Introns and Exons are found within a gene. They are important for such things as alternative splicing, which can be used to generate diversity 'on demand', for instance this plays a part in the immune response.
It seems that Introns are considered part of 'junk DNA', but given the fact that in some cases introns play an important part I think this is unfair to introns....
The Bigger The Headache The Bigger the Pill
Mimes. Fucking brilliant.
When it comes to pastry theft, I take the cake.
Here is one suggestion:
In some years experiments with timemachines will transport living cells back in time to before life was present here on earth.
So, we create life.
Thats intelligent design.
Is that you, Lord Havelock Vetinari, Patrician of Ankh-Morpork?
Morality is usually taught by the immoral.
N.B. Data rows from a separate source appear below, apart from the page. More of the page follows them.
/-- Arm the opening events of a write (R118 to R120): an event is left out where what it sets is in effect already and no tail
is still to come that would take it down. -/
def State.armWrite (s : State) (k : Nat) (o : SliceOp) (merged : Bool) : State :=
  let b := bayOf k
  let h := Desc.head o.desc
  let t := o.theta0.toNat + 2 ^ 32
  let sl := s.sliceS k
  let tail := (s.slot b (sliceSlot k 6)).armed
  let ramp := s.auOf b (s.rd (CS_HAMR1_T_LRAMP k) * 10) + s.auOf b (s.rd (CS_HAMR1_T_LSET k) * 10)
  if merged then (((s.disarmSlice k 5).disarmSlice k 6).leadWords k o).armSlice k 3 h .writeGate t 1
  else
    let s := if sl.heater.toNat = o.fmt.hwrite ∧ sl.head = h ∧ ¬ tail then s.leadWords k o
      else s.armSlice k 0 h .heater (t - s.auOf b (s.rd (CS_HAMR0_T_HTR k) * 100)) o.fmt.hwrite
    let s := if o.fmt.lbias ≤ sl.laser.toNat ∧ ¬ tail then s
      else s.armSlice k 1 h .laser (t - s.auOf b (s.rd (CS_HAMR0_T_LBIAS k) * 10)) o.fmt.lbias
    let s := s.armSlice k 2 h .laser (t - ramp) (o.fmt.lwrite + s.rd (CS_HAMR1_T_LRAMP k) * 2 ^ 16)
    s.armSlice k 3 h .writeGate t 1

/-- The previous write on the same head ended within the merge window and its laser is still at LWRITE (R120). -/
def State.merges (s : State) (k h ang cnt : Nat) : Bool :=
  let sl := s.sliceS k
  match sl.lastEnd with
  | none => false
  | some (te, h') =>
    let gap := (ang + 2 ^ 20 - te.toNat % 2 ^ 20) % 2 ^ 20
    h' == h && (s.slot (bayOf k) (sliceSlot k 5)).armed && decide (gap ≤ s.rd (CS_HAMR1_MERGE k) * 256)
      && decide ((te.toNat + gap + 2 ^ 32 - cnt) % 2 ^ 32 < 2 ^ 31)

/-- A write starts on slice `k` (R110, R115, R116, R118 to R120). -/
def State.startWrite (s : State) (k : Nat) (e : Entry) : State :=
  let b := bayOf k
  let h := Desc.head e
  let f := s.opFmt k e
  let g := s.sectorAngles k h f.zone (Desc.track e) (Desc.sector e) (Desc.count e)
  let ang := s.spindleAngle k h g.1
  let cnt := s.rd (ANG_CNT_VALUE b)
  let merged := s.merges k h ang cnt
  let sl := s.sliceS k
  let warm := sl.heater.toNat = f.hwrite ∧ sl.head = h ∧ (s.tailAt k cnt).isNone
  let lead := if warm then s.auOf b (s.rd (CS_HAMR0_T_LBIAS k) * 10) else s.auOf b (s.rd (CS_HAMR0_T_HTR k) * 100)
  let first := nextAngle cnt ang 0
  let late := ! merged && decide (first < (s.tailAt k cnt).getD cnt + lead)
  let d := s.fetchSectors (Desc.buf e) (Desc.band e) (Desc.index e) 0 (Desc.count e)
  let s := d.2.2
  let o : SliceOp := { desc := e, fmt := f, theta0 := BitVec.ofNat 32 (if late then first + 2 ^ 20 else first), ha0 := g.1
                       ends := g.2, sectors := firstGood (Desc.count e) 0, data := d.1, lateRev := late, stopAt := d.2.1, began := s.now }
  let s := s.takeOp k o
  match d.2.1, s.curOp k with
  | some (0, c), _ => s.endWrite k c 0
  | _, some o => s.armWrite k o merged
  | _, none => s

/-- A read or verify starts on slice `k` (R110, R129, R130): SRATE is set, head and heater where they are not in effect; without
an angle it waits for one. -/
def State.startRead (s : State) (k : Nat) (e : Entry) : State :=
  let b := bayOf k
  let a := actOf k
  let h := Desc.head e
  let f := s.opFmt k e
  let g := s.sectorAngles k h f.zone (Desc.track e) (Desc.sector e) (Desc.count e)
  let l := s.fieldAngles k h f.zone (Desc.track e) (Desc.sector e) (Desc.count e)
  let a0 := l.headD 0
  let first := nextAngle (s.rd (ANG_CNT_VALUE b)) (s.spindleAngle k h a0) 0
  let s := s.setSrate k f.bpr
  let s := if (s.sliceS k).head = h then s else s.queueTimed b (ctlWord 4 a h 0 1)
  let s := if (s.sliceS k).heater.toNat = f.hread then s
    else (s.setSlice k { s.sliceS k with heater := BitVec.ofNat 10 f.hread }).queueTimed b (ctlWord 3 a h 0 f.hread)
  let o : SliceOp := { desc := e, fmt := f, theta0 := BitVec.ofNat 32 first, ha0 := a0
                       ends := g.2.map fun x => x + (g.1 + 2 ^ 20 - a0) % 2 ^ 20, starts := l.map fun x => (x + 2 ^ 20 - a0) % 2 ^ 20
                       sectors := firstGood (Desc.count e) 0, began := s.now
                       lostAt := if s.rd (ANG_STAT_SRC b) = srcWedge then none else some s.now }
  let s := s.takeOp k o
  (s.setSlice k { s.sliceS k with samples := [] }).armSlice k 7 h .readGate first 1

/-- SLICE_HANDOVER (R258): on track, the released operation is handed to slice `k`. -/
def sliceHandover (k : Slice) (s : State) : State :=
  match (s.schedS k).released with
  | none => s
  | some m =>
    let e := m.desc
    let v := s.servoS k
    if ¬ s.on (SRV_STAT_ONTRK k) ∨ v.target ≠ Desc.track e ∨ v.head ≠ Desc.head e ∨ ¬ s.mediaIdle k then s
    else
      let s := s.setSched k { s.schedS k with released := none }
      let st := s.startStatus k e
      let s : State := if st ≠ 0 then
          s.takeOp k { desc := e, ended := true, status := st, sectors := firstGood (Desc.count e) 0, began := s.now }
        else if Desc.op e = 2 then s.startWrite k e
        else s.startRead k e
      s.showSched k

/-- SLICE_HANDOVER. -/
def execSliceHandover (k : Slice) (s : State) : Result := clocked s (s.whileOn k.val (sliceHandover k))

/-! ### Reading (R130 to R134, R607) -/

/-- A sector's bytes could not be placed in BUF (R607): the operation stops there, and no later sector is good. -/
def State.stopRead (s : State) (k j i : Nat) (o : SliceOp) : State :=
  let n := o.sectors.length
  let left := (List.range n).filter fun x => decide (i ≤ x)
  let bad := (left.filter fun x => match o.sectors.getD x .todo with | .unreadable => false | .misdirected => false | _ => true).length
  ((s.setOp k j { o with ended := true, stopped := true, status := max o.status 0x22
                         sectors := (List.range n).map fun x => if x < i then o.sectors.getD x .todo else .unreadable }).bump
    (CS_UNC_COUNT k) bad).showSlice k

/-- Sector `i` of operation `j` is unreadable (R134): its buffer area is filled with 0xFF, unless the operation is a VERIFY. -/
def State.unreadableAt (s : State) (k j i : Nat) (st : SectorSt) : State :=
  match (s.sliceS k).ops[j]? with
  | none => s
  | some o =>
    if o.stopped then s
    else
      let w := if Desc.op o.desc = 1 then s.busWrite false (Desc.buf o.desc + 4160 * i) (List.replicate 4160 0xFF) else (none, s)
      let s := w.2
      match w.1 with
      | some _ => s.stopRead k j i o
      | none => (s.setOp k j { o with sectors := o.sectors.set i st }).bump (CS_UNC_COUNT k)

/-- Sector `i` of operation `j` decoded to `data` at `step` (R133, R607): misdirected, it is reread once; otherwise it is placed
in BUF and good, or it stops the read. -/
def State.decodedAt (s : State) (k j i step : Nat) (data : List Byte) : State :=
  match (s.sliceS k).ops[j]? with
  | none => s
  | some o =>
    let band := leNat ((data.drop 4112).take 4)
    let index := leNat ((data.drop 4116).take 4)
    if band ≠ Desc.band o.desc ∨ index ≠ (Desc.index o.desc + i) % 2 ^ 32 then
      if o.misdir.contains i then s.unreadableAt k j i .misdirected
      else s.setOp k j { o with sectors := o.sectors.set i .reread, misdir := i :: o.misdir }
    else
      let w := if Desc.op o.desc = 1 then s.busWrite false (Desc.buf o.desc + 4160 * i) data else (none, s)
      let s := w.2
      match w.1 with
      | some _ => s.stopRead k j i o
      | none => ((s.setOp k j { o with sectors := o.sectors.set i (.good step) }).bump (CS_RD_SECT_COUNT k)).bump (CS_STEPCNT_COUNT k step)

/-- The bytes of sector `i` of an operation that a decoding of at most `lim` local iterations gives (R131, R132). -/
def SliceOp.sectorBytes (o : SliceOp) (i lim : Nat) (r : SectorRead) : Option (List Byte) :=
  if r.iters ≤ lim then decodeWord (Desc.index o.desc + i) r.word else none

/-- The local iterations of on-the-fly decoding (R132). -/
def State.otfIters (s : State) (k : Nat) : Nat := max 1 (s.rd (CS_DEC_OTF_GLOBAL k)) * max 1 (s.rd (CS_DEC_OTF_LOCAL k))

/-- Deferral slots of slice `k` (R132). -/
def State.deferSlots (s : State) (k : Nat) : Nat := s.clamp (CS_DEFER_SLOTS k) 8 64

/-- The deferral slots of slice `k` whose sectors are still deferred. -/
def State.deferLive (s : State) (k : Nat) : List (Nat × Nat × Nat) :=
  let sl := s.sliceS k
  sl.defer.filter fun p => sl.ops.any fun o => o.serial == p.2.1 && o.sectors.getD p.2.2 .todo == .deferred

/-- Sector `i` of operation `j` is put into a free deferral slot, its raw samples written to DRAM (R132); false where none is
free. -/
def State.deferSector (s : State) (k j i : Nat) (raw : List (Option (BitVec 6))) : Bool × State :=
  match (s.sliceS k).ops[j]?, (List.range (s.deferSlots k)).find? (fun n => ! (s.deferLive k).any fun p => p.1 == n) with
  | some o, some n =>
    let at_ := s.rd (CS_DEFER_BASE_ADDR k) + 49152 * n
    let live := s.deferLive k
    let s := (s.busWrite false at_ ((List.range (min 49152 raw.length)).map (Config.sampleByte raw))).2
    let s := s.setOp k j { o with sectors := o.sectors.set i .deferred, usedDefer := true }
    (true, (s.setSlice k { s.sliceS k with defer := live ++ [(n, o.serial, i)] }).showSlice k)
  | _, _ => (false, s)

/-- The highest step allowed (R135). -/
def State.maxStep (s : State) (k : Nat) (o : SliceOp) : Nat := min (Desc.retry o.desc) (s.rd (CS_RETRY_MAXSTEP k))

/-- The operation in progress, if it is a read or verify, ends at this sector boundary because a flush began (R405). -/
def State.cutNow (s : State) (k : Nat) : State :=
  match s.curOp k with
  | some o => if o.cut then s.endOp k 0x31 else s
  | none => s

/-- The sector that the samples at hand are those of: the next one of the read in progress, or one that is reread as
misdirected (R131, R133). -/
def State.nextSector (s : State) (k : Nat) : Option (Nat × Nat) :=
  let ops := (s.sliceS k).ops
  let find (j : Nat) (st : SectorSt) : Option (Nat × Nat) := ((ops.getD j {}).sectors.findIdx? (· == st)).map fun i => (j, i)
  match find (ops.length - 1) .todo with
  | some p => some p
  | none => (List.range ops.length).findSome? fun j => if (ops.getD j {}).ended then none else find j .reread

/-- A sector that on-the-fly decoding gave nothing for (R132, R135): deferred where a slot is free, else it goes to step 2 of
the retry ladder; unreadable where no step is allowed. -/
def State.notDecoded (s : State) (k j i : Nat) (raw : List (Option (BitVec 6))) : State :=
  match (s.sliceS k).ops[j]? with
  | none => s
  | some o =>
    if s.maxStep k o = 0 then s.unreadableAt k j i .unreadable
    else
      let d := s.deferSector k j i raw
      if d.1 then d.2 else s.setOp k j { o with sectors := o.sectors.set i .failing }

/-- Where sectors of the read in progress wait to be reread as misdirected and none is still to come, the gate is armed for the
first of them (R133). -/
def State.armReread (s : State) (k : Nat) : State :=
  match s.curOp k with
  | none => s
  | some o =>
    if Desc.op o.desc = 2 ∨ o.sectors.contains .todo ∨ (s.slot (bayOf k) (sliceSlot k 7)).armed then s
    else match o.sectors.findIdx? (· == .reread) with
      | none => s
      | some i => s.rereadFrom k i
The effect upon existing organisms by viruses is cancer. It would be easier for Niagara Falls to flow backwards than a human body, (not to mention the concurrent ecology) to arise out of chemicals such as methane, ammonia, etc. These naturalist philosophers have never studied mathematics to any serious degree, or they would not propound such absurdities. The amount of taxpayer money wasted upon these grant-funded pinhead projects in order to free the rebellious so that they can lift up their heads and roll sin upon their tongues is truly amazing. Nimrod and the Tower of Babel was a similarly government-sponsored project, engineered to reach heaven by some other means than repentance and entering in at the gate.